Township in Minnesota, United States

Franconia Township is a township in Chisago County, Minnesota, United States. The population was 1,805 at the 2010 census, up from 1,128 in 2000. The township is home to the Franconia Sculpture Park.

==History==
Franconia Township was organized in 1858, and took its name from Franconia, Minnesota.

==Geography==
Franconia Township is located in the southeast corner of Chisago County, on the west side of the St. Croix River, which forms the Wisconsin–Minnesota border. To the north are Shafer Township and the city of Shafer, to the north and west is Chisago Lake Township, and to the south in Washington County is the city of Scandia. The unincorporated community of Franconia is located in the northeast corner of the township.

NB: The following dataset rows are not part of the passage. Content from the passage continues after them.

-- ==== Sys2Proof/Machine/LaneFloat.lean ====
section
/-! DEFINITION. Floating-point, fused and conversion lane words (R170 to R173). -/
namespace Sys2Proof.Machine
open Sys2Proof

/-- A float form with rounding code rm: D[k] and flags from A[k] and B[k]. -/
def State.floatOp (s : State) (c : Ctl) (rm : BitVec 3) (d a : BitVec 6) (x : Src2) (ty : BitVec 4) (times : Nat)
    (f : Fmt → FpEnv → Nat → Nat → Nat × Flags) : Res :=
  s.laneAlu (Uses.floatBin c d a x ty times) fun v =>
    v.l.apply c d v.e fun k => f (tyFmt ty) (v.env rm) (v.a a v.e k) (v.b x ty v.e k)
/-- A unary float form. -/
def State.floatUnary (s : State) (c : Ctl) (rm : BitVec 3) (d a : BitVec 6) (ty : BitVec 4) (times : Nat) (f : Fmt → FpEnv → Nat → Nat × Flags) : Res :=
  s.laneAlu (Uses.floatUn c d a ty times) fun v => v.l.apply c d v.e fun k => f (tyFmt ty) (v.env rm) (v.a a v.e k)

/-- `vfadd` (R170). -/
def execVfadd (c : Ctl) (rm : BitVec 3) (d a : BitVec 6) (x : Src2) (ty : BitVec 4) (s : State) : Res :=
  s.floatOp c rm d a x ty 1 fun f v x y => f.add v x y
/-- `vfsub` (R170). -/
def execVfsub (c : Ctl) (rm : BitVec 3) (d a : BitVec 6) (x : Src2) (ty : BitVec 4) (s : State) : Res :=
  s.floatOp c rm d a x ty 1 fun f v x y => f.sub v x y
/-- `vfmul` (R170). -/
def execVfmul (c : Ctl) (rm : BitVec 3) (d a : BitVec 6) (x : Src2) (ty : BitVec 4) (s : State) : Res :=
  s.floatOp c rm d a x ty 1 fun f v x y => f.mul v x y
/-- `vfdiv` (R170). -/
def execVfdiv (c : Ctl) (rm : BitVec 3) (d a : BitVec 6) (x : Src2) (ty : BitVec 4) (s : State) : Res :=
  s.floatOp c rm d a x ty 4 fun f v x y => f.div v x y
/-- `vfsqrt` (R170). -/
def execVfsqrt (c : Ctl) (rm : BitVec 3) (d a : BitVec 6) (ty : BitVec 4) (s : State) : Res := s.floatUnary c rm d a ty 4 fun f v x => f.sqrt v x
/-- `vfmin` (R170). -/
def execVfmin (c : Ctl) (d a : BitVec 6) (x : Src2) (ty : BitVec 4) (s : State) : Res := s.floatOp c 0 d a x ty 1 fun f v x y => f.minMax v false x y
/-- `vfmax` (R170). -/
def execVfmax (c : Ctl) (d a : BitVec 6) (x : Src2) (ty : BitVec 4) (s : State) : Res := s.floatOp c 0 d a x ty 1 fun f v x y => f.minMax v true x y
/-- The sign of a pattern as a number: its sign bit alone. -/
def Fmt.signOf (f : Fmt) (x : Nat) : Nat := x &&& f.signBit true
/-- A pattern without its sign. -/
def Fmt.magOf (f : Fmt) (x : Nat) : Nat := x % f.signBit true
/-- `vfsgnj` (R170). -/
def execVfsgnj (c : Ctl) (d a : BitVec 6) (x : Src2) (ty : BitVec 4) (s : State) : Res :=
  s.floatOp c 0 d a x ty 1 fun f _ x y => (f.magOf x + f.signOf y, 0)
/-- `vfsgnjn` (R170). -/
def execVfsgnjn (c : Ctl) (d a : BitVec 6) (x : Src2) (ty : BitVec 4) (s : State) : Res :=
  s.floatOp c 0 d a x ty 1 fun f _ x y => (f.magOf x + (f.signBit true - f.signOf y), 0)
/-- `vfsgnjx` (R170). -/
def execVfsgnjx (c : Ctl) (d a : BitVec 6) (x : Src2) (ty : BitVec 4) (s : State) : Res :=
  s.floatOp c 0 d a x ty 1 fun f _ x y => (x ^^^ f.signOf y, 0)
/-- `vfabs` (R170). -/
def execVfabs (c : Ctl) (d a : BitVec 6) (ty : BitVec 4) (s : State) : Res := s.floatUnary c 0 d a ty 1 fun f _ x => (f.magOf x, 0)
/-- `vfneg` (R170). -/
def execVfneg (c : Ctl) (d a : BitVec 6) (ty : BitVec 4) (s : State) : Res := s.floatUnary c 0 d a ty 1 fun f _ x => (x ^^^ f.signBit true, 0)
/-- `vfkind` (R171). -/
def execVfkind (c : Ctl) (d a : BitVec 6) (ty : BitVec 4) (s : State) : Res := s.floatUnary c 0 d a ty 1 fun f _ x => (f.kind x, 0)

/-- A fused form at one width (R172). -/
def State.fusedOp (s : State) (c : Ctl) (rm : BitVec 3) (d a : BitVec 6) (x : Src2) (e : BitVec 6) (ty : BitVec 4) (negP negC : Bool) : Res :=
  s.laneAlu (Uses.fused c d a x e ty) fun v =>
    let f := tyFmt ty
    v.l.apply c d v.e fun k => f.fma f (v.env rm) negP negC (v.a a v.e k) (v.b x ty v.e k) (v.a e v.e k)

/-- `vfma` (R172). -/
def execVfma (c : Ctl) (rm : BitVec 3) (d a : BitVec 6) (x : Src2) (e : BitVec 6) (ty : BitVec 4) (s : State) : Res :=
  s.fusedOp c rm d a x e ty false false
/-- `vfms` (R172). -/
def execVfms (c : Ctl) (rm : BitVec 3) (d a : BitVec 6) (x : Src2) (e : BitVec 6) (ty : BitVec 4) (s : State) : Res :=
  s.fusedOp c rm d a x e ty false true
/-- `vfnma` (R172). -/
def execVfnma (c : Ctl) (rm : BitVec 3) (d a : BitVec 6) (x : Src2) (e : BitVec 6) (ty : BitVec 4) (s : State) : Res :=
  s.fusedOp c rm d a x e ty true true
/-- `vfnms` (R172). -/
def execVfnms (c : Ctl) (rm : BitVec 3) (d a : BitVec 6) (x : Src2) (e : BitVec 6) (ty : BitVec 4) (s : State) : Res :=
  s.fusedOp c rm d a x e ty true false
/-- The wide type of `vfwma` (R162). -/
def wideFmt (ty : BitVec 4) : Fmt := if ty = 12 then .f64 else .f32
/-- `vfwma` (R172). -/
def execVfwma (c : Ctl) (rm : BitVec 3) (d a : BitVec 6) (x : Src2) (e : BitVec 6) (ty : BitVec 4) (s : State) : Res :=
  s.laneAlu (Uses.fusedWide c d a x e ty) fun v =>
    v.l.apply c d (2 * v.e) fun k =>
      (tyFmt ty).fma (wideFmt ty) (v.env rm) false false (v.a a v.e k) (v.b x ty v.e k) (v.a e (2 * v.e) k)

/-- One element converted (R173). -/
def convert (env : FpEnv) (sat : Bool) (sty dty : BitVec 4) (x : Nat) : Nat × Flags :=
  let sw := tyWidth sty
  let dw := tyWidth dty
  if sty.toNat < 8 then
    let i := extInt x sw (tySigned sty)
    if dty.toNat < 8 then (if sat then satInt i (tySigned dty) dw else wrapInt i dw, 0)
    else (tyFmt dty).round env sat (.ofInt i)
  else
    let y := (tyFmt sty).val env x
    if dty.toNat < 8 then cvtF2i y env.mode (tySigned dty) dw
    else
      let r := (tyFmt dty).round env sat y
      (r.1, r.2 ||| (if y.isSig then Flags.invalid else 0))

/-- A conversion (R173). -/
def State.cvtOp (s : State) (c : Ctl) (rm : BitVec 3) (d a : BitVec 6) (sty dty : BitVec 4) (sat : Bool) : Res :=
  s.laneAlu (Uses.cvt c d a sty dty) fun v => v.l.apply c d (tyWidth dty) fun k => convert (v.env rm) sat sty dty (v.a a (tyWidth sty) k)
/-- `vcvt` (R173). -/
def execVcvt (c : Ctl) (rm : BitVec 3) (d a : BitVec 6) (sty dty : BitVec 4) (s : State) : Res := s.cvtOp c rm d a sty dty false
/-- `vcvt.sat` (R173). -/
def execVcvtSat (c : Ctl) (rm : BitVec 3) (d a : BitVec 6) (sty dty : BitVec 4) (s : State) : Res := s.cvtOp c rm d a sty dty true

end Sys2Proof.Machine
end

U.S. Highway 8 follows the northern border of the township, leading east to Taylors Falls and west to Lindstrom. State Highway 95 (MN 95) runs south through the township, set back from the top of the bluffs overlooking the St. Croix River. State Highway 243 leads east from MN 95 across the river to the nearby village of Osceola, Wisconsin.

According to the United States Census Bureau, Franconia Township has a total area of 82.6 km2, of which 78.1 km2 is land and 4.5 km2, or 5.50%, is water.

==Demographics==

As of the census of 2000, there were 1,128 people, 316 households, and 257 families residing in the township. The population density was 36.9 PD/sqmi. There were 340 housing units at an average density of 11.1 /sqmi. The racial makeup of the township was 96.90% White, 1.51% African American, 0.89% Native American, 0.35% Asian, and 0.35% from two or more races. Hispanic or Latino of any race were 1.15% of the population.

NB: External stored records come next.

/-- The planes of a restored team reloaded: each that has a record. -/
def State.reloadPlanes (s : State) (id : Nat) (t : Team) (m : Moved) (head : Rec) : State :=
  if t.pair.isNone then s
  else (List.range 4).foldl (fun s i =>
    s.reloadPlane t id (t.leader + i / 2) (i % 2 == 0) ((head.plane i).map fun r => { r with cap := r.cap.relocate m })) s

/-- The batches of the groups of a team that were not known, from the operations put back. -/
def State.rebatchAll (s : State) (id : Nat) : State :=
  (s.teamGroups id).foldl (fun s p =>
    { s.modGroup p.1 fun g => g.rebatch g.openOps g.openAccs s.nextId with nextId := s.nextId + p.2.hart.mx }) s

/-- A team restored from a valid image at a spot of a cluster. Where the reload of a plane is fatal to its context, nothing is put into the queues (R200, R384). -/
def State.restoreAt (s : State) (image : Word) (head : Rec) (v : Option Saved) (t0 : Team) (cl : Nat) (sp : Spot) : State :=
  let id := s.nextId
  let t : Team := { t0 with cluster := cl, way0 := sp.way0, pair := sp.pair, slots := [], live := 0, save := none, order := id, barSlots := t0.nbar,
                            pairHeld := sp.pair, held := [] }
  let from' := physAddr image
  let secs := s.sections from' head
  let w := s.whoCtx t.ctx cl false
  let new := cl * 0x1000000 + sp.way0 * 0x8000
  let m : Moved := match imagePad v secs t.ways with | some old => (old, t.ways * 0x8000, new) | none => (new, 0, new)
  let s1 := (((s.allocate id t sp false).loadImage from' head t).relocatePad m).moveCmds (from' + head.nat 0x30 8) (wayKey cl sp.way0) (t.ways * 0x8000)
  let s2 := match sp.pair with
    | some p => [2 * p, 2 * p + 1].foldl (fun (s : State) c => s.modCore cl c fun c => { c with active := .reset, shadow := .reset }) s1
    | none => s1
  let core := fun i => (sp.cores.find? fun c => c.1 == i).map (·.2)
  let s3 := (secs.zip (List.range secs.length)).foldl (fun (s : State) p =>
    let i := bitsOf (p.1.nat 0 8) 6 3
    let (g, known) := savedGroup v head t.ctx t.world t i
    match core i with
    | some c => s.restoreGroup id cl c (from' + head.nat 0x48 8 + head.nat 0x50 8 * p.2) m (s.readGroup w p.1 g known)
    | none => s) s2
  let s4 := (t0.held.zip (List.range t0.held.length)).foldl (fun (s : State) h => match core (16 + h.2) with | some c => s.restoreHeld id cl c h.1 | none => s) s3
  let ops := head.mxOps
  let lives := fun (s : State) => match s.ctx t.ctx with | some c => c.state == .live | none => false
  let s5 := s4.reloadPlanes id t m head
  let s6 := if lives s5 then s5.restoreMx id t m (match v with | some v => v.mx | none => []) (ops.zip (List.range ops.length)) else s5
  let s7 := if v.isSome || !lives s6 then s6 else s6.rebatchAll id
  let first := match s7.teamGroups id with | p :: _ => handleOf p.1 p.2 | [] => 0
  let kept := s7.disp.saved.filter fun x => match v with | some v => x.image != v.image | none => x.image != image
  let grids := match t.grid with | some g => mapMod (fun (x : Grid) => { x with last := some cl }) s7.disp.grids g | none => s7.disp.grids
  { s7 with disp := { s7.disp with saved := kept, lastCluster := some cl, grids := grids } }.event cl 4 0 first image

/-- Whether an image can be restored: its magic, and a context that is Live (R380). -/
def State.imageValid (s : State) (head : Rec) : Bool := head.nat 0 8 == 0x4D5A5356 && s.placeable (bitsOf (head.nat 8 8) 15 0)

/-- The first of some clusters where the team of a valid image fits, its place there, the team, and what is known of its save (R274); not one whose trap records
    wait for a page being moved. -/
def State.restoreSpot (s : State) (image : Word) (head : Rec) (clusters : List Nat) : Option (Nat × Spot × Team × Option Saved) :=
  let ctx := bitsOf (head.nat 8 8) 15 0
  let world := match s.ctx ctx with | some c => c.world | none => 0
  let v := s.savedAt image head
  let t := { readTeam head (v.map (·.team)) world with ctx := ctx }
  let gs := imageBudgets (s.sections (physAddr image) head) t.held
  (clusters.filter fun cl => !(s.die (clusterDie cl)).fatal && !s.trapsHeld cl).findSome? fun cl =>
    (s.spotFor ctx t.ways t.nbar ((head.nat 8 8).testBit 17) t.issuer gs cl none).map fun sp => (cl, sp, t, v)

/-- The restore of an image into the first of some clusters where R274 holds, none of a die that is die-fatal (R386); none where it holds in none. An image that
    is not valid ends the restore, at the shard of a given cluster (R380). -/
def State.restore (s : State) (image : Word) (clusters : List Nat) (shard : Nat) : Option State :=
  let head : Rec := ⟨s.readKeys (physAddr image) 0x1000, []⟩
  if !s.imageValid head then
    some ({ s with disp := { s.disp with saved := s.disp.saved.filter fun v => v.image != image } }.event shard 4 Cause.transInvalid 0 image)
  else (s.restoreSpot image head clusters).map fun p => s.restoreAt image head p.2.2.2 p.2.2.1 p.1 p.2.1

/-- `SRESTORE_WRITE` (R352, R380): a restore into the writing shard's own cluster is asked for. -/
def execSrestoreWrite (cluster : Nat) (image : Word) (s : State) : Res :=
  .next (s.modCluster cluster fun c => { c with svc := { c.svc with restores := c.svc.restores ++ [image] } })

end Sys2Proof.Machine
end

There were 316 households, out of which 45.9% had children under the age of 18 living with them, 73.1% were married couples living together, 2.2% had a female householder with no husband present, and 18.4% were non-families. 14.6% of all households were made up of individuals, and 2.8% had someone living alone who was 65 years of age or older. The average household size was 3.04 and the average family size was 3.37.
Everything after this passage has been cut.